* TO DO
For the listing below, return the line containing "let cs := chNamed (chWord (c.w 0))", the line containing "def chCtrlReserved (a", and all lines in between, exactly as written and nothing else.

┌──

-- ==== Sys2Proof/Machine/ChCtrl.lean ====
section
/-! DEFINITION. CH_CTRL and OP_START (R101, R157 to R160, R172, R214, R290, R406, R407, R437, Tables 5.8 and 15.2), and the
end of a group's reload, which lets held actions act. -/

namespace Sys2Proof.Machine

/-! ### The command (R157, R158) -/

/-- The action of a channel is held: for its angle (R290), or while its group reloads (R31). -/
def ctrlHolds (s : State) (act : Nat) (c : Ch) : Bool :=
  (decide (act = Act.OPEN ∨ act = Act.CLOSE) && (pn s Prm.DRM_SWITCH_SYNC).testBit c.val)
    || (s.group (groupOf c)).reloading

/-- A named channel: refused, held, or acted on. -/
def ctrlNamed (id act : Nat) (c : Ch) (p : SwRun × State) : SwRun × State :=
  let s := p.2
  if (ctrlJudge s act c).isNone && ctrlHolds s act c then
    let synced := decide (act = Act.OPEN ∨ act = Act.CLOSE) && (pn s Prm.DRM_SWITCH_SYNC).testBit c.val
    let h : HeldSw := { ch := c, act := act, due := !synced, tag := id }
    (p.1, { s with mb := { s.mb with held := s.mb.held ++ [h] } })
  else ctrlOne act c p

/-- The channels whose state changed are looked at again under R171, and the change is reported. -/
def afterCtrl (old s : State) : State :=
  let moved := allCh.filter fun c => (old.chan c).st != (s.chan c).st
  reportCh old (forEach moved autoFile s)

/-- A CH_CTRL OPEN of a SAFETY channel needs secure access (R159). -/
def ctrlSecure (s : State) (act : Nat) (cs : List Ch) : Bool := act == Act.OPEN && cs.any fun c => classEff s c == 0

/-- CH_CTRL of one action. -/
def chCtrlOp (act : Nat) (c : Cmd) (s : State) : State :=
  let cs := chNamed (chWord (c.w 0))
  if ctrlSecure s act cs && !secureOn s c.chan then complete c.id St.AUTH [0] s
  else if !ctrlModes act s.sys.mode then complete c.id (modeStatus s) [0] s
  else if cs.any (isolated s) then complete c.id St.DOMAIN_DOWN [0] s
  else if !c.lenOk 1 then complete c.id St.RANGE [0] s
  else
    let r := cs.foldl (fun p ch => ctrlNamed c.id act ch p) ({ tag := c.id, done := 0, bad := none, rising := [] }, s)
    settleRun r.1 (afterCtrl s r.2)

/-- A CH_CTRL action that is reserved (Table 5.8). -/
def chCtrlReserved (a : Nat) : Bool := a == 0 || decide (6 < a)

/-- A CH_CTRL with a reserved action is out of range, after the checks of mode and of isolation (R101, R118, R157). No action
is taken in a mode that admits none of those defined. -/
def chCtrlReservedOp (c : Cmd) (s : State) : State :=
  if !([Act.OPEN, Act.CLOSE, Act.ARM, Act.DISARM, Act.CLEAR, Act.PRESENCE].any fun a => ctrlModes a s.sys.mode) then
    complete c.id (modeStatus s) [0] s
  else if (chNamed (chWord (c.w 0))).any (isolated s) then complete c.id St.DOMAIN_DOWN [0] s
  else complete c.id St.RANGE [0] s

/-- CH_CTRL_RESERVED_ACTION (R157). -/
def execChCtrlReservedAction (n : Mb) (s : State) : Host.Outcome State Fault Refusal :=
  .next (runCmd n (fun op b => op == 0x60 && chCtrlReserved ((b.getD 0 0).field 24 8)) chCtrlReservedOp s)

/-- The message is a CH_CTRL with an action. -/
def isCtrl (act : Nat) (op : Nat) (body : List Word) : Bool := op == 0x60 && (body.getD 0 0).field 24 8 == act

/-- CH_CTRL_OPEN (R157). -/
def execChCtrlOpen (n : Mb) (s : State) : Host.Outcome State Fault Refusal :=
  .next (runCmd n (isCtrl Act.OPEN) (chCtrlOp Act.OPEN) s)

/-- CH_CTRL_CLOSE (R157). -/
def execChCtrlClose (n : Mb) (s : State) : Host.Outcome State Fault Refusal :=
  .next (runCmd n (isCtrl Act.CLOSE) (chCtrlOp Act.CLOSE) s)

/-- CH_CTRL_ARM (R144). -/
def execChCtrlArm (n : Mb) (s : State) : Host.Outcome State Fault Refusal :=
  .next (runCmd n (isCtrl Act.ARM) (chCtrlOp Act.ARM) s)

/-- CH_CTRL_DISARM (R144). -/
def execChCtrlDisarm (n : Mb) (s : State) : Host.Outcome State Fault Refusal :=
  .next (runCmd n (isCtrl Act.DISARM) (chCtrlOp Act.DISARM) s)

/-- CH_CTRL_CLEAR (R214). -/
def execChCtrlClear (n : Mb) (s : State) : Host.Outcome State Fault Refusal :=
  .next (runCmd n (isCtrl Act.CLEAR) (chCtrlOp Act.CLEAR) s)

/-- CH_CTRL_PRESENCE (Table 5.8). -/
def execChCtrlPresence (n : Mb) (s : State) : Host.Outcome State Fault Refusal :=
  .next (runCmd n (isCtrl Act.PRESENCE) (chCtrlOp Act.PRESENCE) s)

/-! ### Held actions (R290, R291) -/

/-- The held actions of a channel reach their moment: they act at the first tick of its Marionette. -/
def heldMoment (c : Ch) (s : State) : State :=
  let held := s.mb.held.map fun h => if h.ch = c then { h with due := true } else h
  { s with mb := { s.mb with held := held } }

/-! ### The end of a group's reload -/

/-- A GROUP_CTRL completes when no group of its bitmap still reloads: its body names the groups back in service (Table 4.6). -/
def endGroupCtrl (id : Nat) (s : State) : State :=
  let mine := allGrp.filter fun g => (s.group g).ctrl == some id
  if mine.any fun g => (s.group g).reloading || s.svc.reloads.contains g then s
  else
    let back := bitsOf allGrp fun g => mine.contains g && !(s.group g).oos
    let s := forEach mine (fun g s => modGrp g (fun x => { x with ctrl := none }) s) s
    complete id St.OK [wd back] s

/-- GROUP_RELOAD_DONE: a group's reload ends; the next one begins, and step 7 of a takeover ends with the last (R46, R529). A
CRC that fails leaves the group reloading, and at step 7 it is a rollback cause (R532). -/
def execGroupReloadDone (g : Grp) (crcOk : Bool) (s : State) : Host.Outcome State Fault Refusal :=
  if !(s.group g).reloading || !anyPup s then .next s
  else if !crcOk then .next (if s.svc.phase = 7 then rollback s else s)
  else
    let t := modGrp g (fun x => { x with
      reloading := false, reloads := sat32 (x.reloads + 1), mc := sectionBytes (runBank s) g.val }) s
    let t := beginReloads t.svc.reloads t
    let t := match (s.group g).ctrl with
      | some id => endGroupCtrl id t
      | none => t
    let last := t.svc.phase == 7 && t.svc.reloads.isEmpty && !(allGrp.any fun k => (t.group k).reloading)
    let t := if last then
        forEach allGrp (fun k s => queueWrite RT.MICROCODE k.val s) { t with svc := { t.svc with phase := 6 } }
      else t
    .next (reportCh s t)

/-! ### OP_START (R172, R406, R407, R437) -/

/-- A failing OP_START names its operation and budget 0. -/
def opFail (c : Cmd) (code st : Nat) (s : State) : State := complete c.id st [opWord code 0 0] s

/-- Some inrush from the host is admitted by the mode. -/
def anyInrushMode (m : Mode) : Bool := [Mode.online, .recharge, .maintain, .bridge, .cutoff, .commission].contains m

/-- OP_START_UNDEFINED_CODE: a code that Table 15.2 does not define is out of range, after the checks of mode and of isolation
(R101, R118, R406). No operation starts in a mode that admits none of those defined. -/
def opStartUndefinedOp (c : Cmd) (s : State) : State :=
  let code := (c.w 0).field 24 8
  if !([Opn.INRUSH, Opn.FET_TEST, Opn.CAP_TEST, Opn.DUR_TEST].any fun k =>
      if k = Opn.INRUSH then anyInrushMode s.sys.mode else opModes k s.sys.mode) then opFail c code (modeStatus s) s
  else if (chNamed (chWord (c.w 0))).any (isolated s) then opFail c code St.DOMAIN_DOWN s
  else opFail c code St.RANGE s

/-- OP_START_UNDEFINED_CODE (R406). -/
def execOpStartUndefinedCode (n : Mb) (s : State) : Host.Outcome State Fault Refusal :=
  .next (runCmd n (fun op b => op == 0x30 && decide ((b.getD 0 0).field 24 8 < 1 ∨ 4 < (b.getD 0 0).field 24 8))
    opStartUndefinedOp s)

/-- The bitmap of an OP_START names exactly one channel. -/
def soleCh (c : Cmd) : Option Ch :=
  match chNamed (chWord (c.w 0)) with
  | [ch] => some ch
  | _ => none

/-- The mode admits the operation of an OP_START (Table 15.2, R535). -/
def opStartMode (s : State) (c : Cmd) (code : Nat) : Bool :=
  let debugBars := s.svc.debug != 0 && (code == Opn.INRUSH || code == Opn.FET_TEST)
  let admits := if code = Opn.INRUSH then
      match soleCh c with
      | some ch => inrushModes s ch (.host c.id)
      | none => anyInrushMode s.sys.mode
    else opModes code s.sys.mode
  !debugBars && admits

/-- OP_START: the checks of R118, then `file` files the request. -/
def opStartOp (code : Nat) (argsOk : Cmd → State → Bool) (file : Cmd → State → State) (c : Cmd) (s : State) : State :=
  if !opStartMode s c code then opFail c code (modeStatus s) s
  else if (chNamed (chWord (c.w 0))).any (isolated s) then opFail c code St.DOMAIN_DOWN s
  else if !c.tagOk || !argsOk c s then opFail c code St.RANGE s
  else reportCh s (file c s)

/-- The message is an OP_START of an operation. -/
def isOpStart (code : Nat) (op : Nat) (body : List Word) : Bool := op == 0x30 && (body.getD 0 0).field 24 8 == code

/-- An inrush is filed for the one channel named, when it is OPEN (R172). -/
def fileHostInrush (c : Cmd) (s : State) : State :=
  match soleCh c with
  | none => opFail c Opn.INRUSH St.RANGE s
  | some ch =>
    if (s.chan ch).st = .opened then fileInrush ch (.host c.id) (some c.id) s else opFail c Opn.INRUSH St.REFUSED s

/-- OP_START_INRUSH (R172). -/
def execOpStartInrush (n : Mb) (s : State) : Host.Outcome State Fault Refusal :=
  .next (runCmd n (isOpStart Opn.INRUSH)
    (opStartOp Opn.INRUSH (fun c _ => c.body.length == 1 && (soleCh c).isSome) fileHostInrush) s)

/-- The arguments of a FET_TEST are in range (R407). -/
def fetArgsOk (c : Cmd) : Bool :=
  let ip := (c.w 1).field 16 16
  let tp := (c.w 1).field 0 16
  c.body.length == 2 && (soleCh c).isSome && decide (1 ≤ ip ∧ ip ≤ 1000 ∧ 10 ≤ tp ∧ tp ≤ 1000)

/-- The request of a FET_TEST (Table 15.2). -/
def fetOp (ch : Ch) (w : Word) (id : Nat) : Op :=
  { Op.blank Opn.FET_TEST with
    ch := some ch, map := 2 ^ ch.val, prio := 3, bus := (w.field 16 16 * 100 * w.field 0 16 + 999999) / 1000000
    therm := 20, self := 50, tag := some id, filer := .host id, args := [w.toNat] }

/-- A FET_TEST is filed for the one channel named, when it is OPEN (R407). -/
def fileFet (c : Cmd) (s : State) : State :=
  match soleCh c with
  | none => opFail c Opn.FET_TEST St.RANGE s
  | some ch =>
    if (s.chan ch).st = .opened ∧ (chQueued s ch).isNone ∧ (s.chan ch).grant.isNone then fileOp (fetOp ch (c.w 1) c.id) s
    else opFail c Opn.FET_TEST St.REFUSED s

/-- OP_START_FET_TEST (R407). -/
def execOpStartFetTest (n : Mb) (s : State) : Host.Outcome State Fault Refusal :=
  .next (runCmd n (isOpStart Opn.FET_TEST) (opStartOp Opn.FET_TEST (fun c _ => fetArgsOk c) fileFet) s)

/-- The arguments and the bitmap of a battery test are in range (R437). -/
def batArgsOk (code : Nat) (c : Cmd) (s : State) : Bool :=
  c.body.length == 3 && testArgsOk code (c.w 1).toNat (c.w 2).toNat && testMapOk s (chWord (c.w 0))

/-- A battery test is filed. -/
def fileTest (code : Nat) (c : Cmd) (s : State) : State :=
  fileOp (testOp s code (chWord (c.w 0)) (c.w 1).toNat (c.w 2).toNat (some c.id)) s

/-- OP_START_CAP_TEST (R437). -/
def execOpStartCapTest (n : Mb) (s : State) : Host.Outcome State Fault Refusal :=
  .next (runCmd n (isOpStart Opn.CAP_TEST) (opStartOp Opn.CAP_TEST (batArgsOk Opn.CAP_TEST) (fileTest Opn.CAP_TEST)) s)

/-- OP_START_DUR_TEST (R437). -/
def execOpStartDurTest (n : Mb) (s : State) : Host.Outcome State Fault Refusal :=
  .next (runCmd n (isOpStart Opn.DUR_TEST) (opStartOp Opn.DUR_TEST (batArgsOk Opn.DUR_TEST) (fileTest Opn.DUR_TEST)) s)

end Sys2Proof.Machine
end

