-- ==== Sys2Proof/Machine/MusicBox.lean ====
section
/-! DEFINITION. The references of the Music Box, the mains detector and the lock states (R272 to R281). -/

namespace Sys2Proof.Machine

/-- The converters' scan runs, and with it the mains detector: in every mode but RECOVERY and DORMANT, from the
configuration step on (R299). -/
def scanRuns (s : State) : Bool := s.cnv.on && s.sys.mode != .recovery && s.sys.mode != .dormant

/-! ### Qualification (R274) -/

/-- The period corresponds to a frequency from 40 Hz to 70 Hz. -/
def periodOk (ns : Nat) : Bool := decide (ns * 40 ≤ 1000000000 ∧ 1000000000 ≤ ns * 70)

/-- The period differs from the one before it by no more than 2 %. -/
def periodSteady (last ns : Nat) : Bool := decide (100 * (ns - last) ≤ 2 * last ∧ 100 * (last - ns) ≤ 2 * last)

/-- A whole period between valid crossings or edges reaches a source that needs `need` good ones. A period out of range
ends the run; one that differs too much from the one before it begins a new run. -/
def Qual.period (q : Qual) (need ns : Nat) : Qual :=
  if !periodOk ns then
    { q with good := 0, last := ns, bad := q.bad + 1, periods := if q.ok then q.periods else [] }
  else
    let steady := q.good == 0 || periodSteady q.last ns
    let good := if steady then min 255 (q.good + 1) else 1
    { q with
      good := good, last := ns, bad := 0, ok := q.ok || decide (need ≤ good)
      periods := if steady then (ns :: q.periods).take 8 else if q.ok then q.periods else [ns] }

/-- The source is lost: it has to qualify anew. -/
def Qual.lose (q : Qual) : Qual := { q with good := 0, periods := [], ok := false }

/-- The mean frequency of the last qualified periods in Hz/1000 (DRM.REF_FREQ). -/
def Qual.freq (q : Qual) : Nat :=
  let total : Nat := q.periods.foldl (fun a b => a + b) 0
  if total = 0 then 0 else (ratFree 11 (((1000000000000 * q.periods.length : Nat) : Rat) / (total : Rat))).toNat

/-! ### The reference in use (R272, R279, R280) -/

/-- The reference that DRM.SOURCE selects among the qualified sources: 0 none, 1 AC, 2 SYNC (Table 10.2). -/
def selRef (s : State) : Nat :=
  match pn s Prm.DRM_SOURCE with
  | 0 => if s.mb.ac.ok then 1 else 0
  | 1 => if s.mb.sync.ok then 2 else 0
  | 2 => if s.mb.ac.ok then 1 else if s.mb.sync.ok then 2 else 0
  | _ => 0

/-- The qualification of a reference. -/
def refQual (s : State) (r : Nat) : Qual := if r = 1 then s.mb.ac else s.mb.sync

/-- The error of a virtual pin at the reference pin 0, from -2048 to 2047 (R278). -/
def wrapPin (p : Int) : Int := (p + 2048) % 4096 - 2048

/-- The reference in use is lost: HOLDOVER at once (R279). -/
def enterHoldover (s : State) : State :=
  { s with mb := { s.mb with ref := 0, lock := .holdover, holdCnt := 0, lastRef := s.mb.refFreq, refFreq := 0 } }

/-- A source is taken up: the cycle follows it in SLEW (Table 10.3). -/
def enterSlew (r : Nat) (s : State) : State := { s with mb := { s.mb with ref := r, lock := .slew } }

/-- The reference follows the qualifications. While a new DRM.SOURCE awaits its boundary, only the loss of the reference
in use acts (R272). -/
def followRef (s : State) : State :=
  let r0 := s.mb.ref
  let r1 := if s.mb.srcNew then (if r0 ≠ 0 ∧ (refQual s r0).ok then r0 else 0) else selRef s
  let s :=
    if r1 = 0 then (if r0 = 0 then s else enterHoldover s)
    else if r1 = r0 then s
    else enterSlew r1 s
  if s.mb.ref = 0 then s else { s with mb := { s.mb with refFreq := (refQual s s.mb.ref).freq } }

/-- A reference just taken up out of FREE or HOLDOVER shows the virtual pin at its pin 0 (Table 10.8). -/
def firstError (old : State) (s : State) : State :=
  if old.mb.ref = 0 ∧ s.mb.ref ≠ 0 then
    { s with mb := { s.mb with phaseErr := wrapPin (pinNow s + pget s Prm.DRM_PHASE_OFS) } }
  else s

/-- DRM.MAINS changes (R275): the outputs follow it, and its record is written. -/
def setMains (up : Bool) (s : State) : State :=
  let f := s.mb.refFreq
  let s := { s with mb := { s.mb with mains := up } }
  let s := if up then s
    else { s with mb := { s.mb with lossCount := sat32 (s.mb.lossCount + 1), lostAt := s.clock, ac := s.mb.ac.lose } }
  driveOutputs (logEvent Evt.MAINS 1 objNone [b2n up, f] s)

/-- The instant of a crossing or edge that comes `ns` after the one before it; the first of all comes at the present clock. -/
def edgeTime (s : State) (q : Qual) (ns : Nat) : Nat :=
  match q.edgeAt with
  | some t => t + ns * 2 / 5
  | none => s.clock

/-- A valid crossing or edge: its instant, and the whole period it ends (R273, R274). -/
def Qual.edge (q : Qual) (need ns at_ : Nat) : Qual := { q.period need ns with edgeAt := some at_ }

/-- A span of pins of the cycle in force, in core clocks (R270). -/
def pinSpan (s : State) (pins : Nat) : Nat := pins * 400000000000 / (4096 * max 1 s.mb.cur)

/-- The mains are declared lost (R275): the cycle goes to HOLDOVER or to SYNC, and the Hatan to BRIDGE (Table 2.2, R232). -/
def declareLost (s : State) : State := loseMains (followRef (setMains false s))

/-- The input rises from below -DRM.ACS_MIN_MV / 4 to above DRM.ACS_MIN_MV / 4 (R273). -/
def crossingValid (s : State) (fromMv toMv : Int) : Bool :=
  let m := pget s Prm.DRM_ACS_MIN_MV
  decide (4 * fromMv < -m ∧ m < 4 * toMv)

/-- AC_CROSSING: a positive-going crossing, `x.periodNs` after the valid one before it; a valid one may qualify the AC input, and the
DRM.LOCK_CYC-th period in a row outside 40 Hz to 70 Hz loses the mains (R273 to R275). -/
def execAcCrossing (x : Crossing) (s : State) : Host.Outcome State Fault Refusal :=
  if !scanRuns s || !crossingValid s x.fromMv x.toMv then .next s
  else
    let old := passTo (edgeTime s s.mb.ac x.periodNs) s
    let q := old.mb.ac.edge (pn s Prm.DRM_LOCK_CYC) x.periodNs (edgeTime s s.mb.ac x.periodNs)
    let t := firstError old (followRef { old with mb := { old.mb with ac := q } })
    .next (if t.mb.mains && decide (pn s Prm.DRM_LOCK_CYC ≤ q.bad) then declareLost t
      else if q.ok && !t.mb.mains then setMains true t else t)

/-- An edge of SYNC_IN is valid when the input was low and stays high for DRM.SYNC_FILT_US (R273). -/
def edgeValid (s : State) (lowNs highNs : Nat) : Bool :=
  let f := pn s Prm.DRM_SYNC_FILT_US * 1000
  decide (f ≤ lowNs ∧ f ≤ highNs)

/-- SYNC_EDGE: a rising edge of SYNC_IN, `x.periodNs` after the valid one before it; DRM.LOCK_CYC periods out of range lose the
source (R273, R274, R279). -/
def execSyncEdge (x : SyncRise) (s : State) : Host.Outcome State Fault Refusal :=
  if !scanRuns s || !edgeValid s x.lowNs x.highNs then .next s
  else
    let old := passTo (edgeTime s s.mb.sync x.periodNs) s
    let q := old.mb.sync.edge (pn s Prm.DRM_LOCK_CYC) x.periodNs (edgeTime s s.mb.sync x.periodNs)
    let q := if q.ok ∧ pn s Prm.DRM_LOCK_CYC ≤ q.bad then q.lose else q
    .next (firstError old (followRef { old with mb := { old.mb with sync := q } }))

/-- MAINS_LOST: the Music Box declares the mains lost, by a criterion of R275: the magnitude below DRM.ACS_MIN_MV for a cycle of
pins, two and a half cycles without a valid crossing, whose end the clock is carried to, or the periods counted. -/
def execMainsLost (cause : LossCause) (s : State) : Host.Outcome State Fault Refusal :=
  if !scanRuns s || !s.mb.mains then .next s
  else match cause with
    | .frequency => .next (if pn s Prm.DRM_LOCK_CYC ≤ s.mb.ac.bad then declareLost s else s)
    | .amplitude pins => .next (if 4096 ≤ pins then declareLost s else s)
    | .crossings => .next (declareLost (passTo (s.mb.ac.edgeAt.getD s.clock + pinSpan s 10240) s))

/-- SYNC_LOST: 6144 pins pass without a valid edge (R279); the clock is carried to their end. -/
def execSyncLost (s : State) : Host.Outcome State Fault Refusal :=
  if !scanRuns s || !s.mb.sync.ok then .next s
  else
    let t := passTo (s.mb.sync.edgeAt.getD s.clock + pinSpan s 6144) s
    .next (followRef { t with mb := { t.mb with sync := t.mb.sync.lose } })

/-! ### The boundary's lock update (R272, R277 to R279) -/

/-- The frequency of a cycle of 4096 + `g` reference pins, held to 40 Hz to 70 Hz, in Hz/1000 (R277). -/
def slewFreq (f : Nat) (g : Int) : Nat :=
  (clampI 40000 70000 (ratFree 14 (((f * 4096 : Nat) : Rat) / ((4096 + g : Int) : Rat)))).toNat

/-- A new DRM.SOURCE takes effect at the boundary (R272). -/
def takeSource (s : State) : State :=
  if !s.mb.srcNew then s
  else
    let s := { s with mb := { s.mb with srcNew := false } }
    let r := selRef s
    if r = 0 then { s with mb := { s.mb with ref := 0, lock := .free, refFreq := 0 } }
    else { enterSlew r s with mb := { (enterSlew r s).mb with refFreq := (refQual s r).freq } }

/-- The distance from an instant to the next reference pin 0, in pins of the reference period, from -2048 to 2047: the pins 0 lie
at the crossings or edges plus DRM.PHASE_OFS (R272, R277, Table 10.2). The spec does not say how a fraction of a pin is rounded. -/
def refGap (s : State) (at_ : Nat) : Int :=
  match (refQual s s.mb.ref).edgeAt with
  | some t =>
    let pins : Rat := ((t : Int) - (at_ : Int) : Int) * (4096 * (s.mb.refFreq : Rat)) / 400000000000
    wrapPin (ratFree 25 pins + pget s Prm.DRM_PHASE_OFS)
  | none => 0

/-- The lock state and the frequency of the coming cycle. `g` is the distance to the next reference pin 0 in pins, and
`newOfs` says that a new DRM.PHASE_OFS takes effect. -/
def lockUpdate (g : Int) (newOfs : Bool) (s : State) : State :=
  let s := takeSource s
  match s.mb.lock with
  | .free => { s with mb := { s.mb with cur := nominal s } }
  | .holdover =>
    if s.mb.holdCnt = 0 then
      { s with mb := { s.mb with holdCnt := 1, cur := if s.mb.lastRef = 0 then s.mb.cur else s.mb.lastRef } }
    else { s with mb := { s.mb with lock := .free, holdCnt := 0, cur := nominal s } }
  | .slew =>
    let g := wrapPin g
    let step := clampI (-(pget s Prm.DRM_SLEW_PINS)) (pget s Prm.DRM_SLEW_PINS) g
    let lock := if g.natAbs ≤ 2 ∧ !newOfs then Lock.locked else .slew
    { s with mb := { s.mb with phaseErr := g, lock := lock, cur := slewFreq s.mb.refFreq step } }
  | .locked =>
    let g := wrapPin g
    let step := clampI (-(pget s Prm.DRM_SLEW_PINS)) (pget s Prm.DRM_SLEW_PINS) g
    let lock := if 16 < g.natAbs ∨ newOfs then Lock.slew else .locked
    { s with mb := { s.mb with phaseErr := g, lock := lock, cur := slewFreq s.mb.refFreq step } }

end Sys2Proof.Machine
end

└──

* RESPONSE BELOW
  let cs := chNamed (chWord (c.w 0))
  if ctrlSecure s act cs && !secureOn s c.chan then complete c.id St.AUTH [0] s
  else if !ctrlModes act s.sys.mode then complete c.id (modeStatus s) [0] s
  else if cs.any (isolated s) then complete c.id St.DOMAIN_DOWN [0] s
  else if !c.lenOk 1 then complete c.id St.RANGE [0] s
  else
    let r := cs.foldl (fun p ch => ctrlNamed c.id act ch p) ({ tag := c.id, done := 0, bad := none, rising := [] }, s)
    settleRun r.1 (afterCtrl s r.2)

/-- A CH_CTRL action that is reserved (Table 5.8). -/
def chCtrlReserved (a : Nat) : Bool := a == 0 || decide (6 < a)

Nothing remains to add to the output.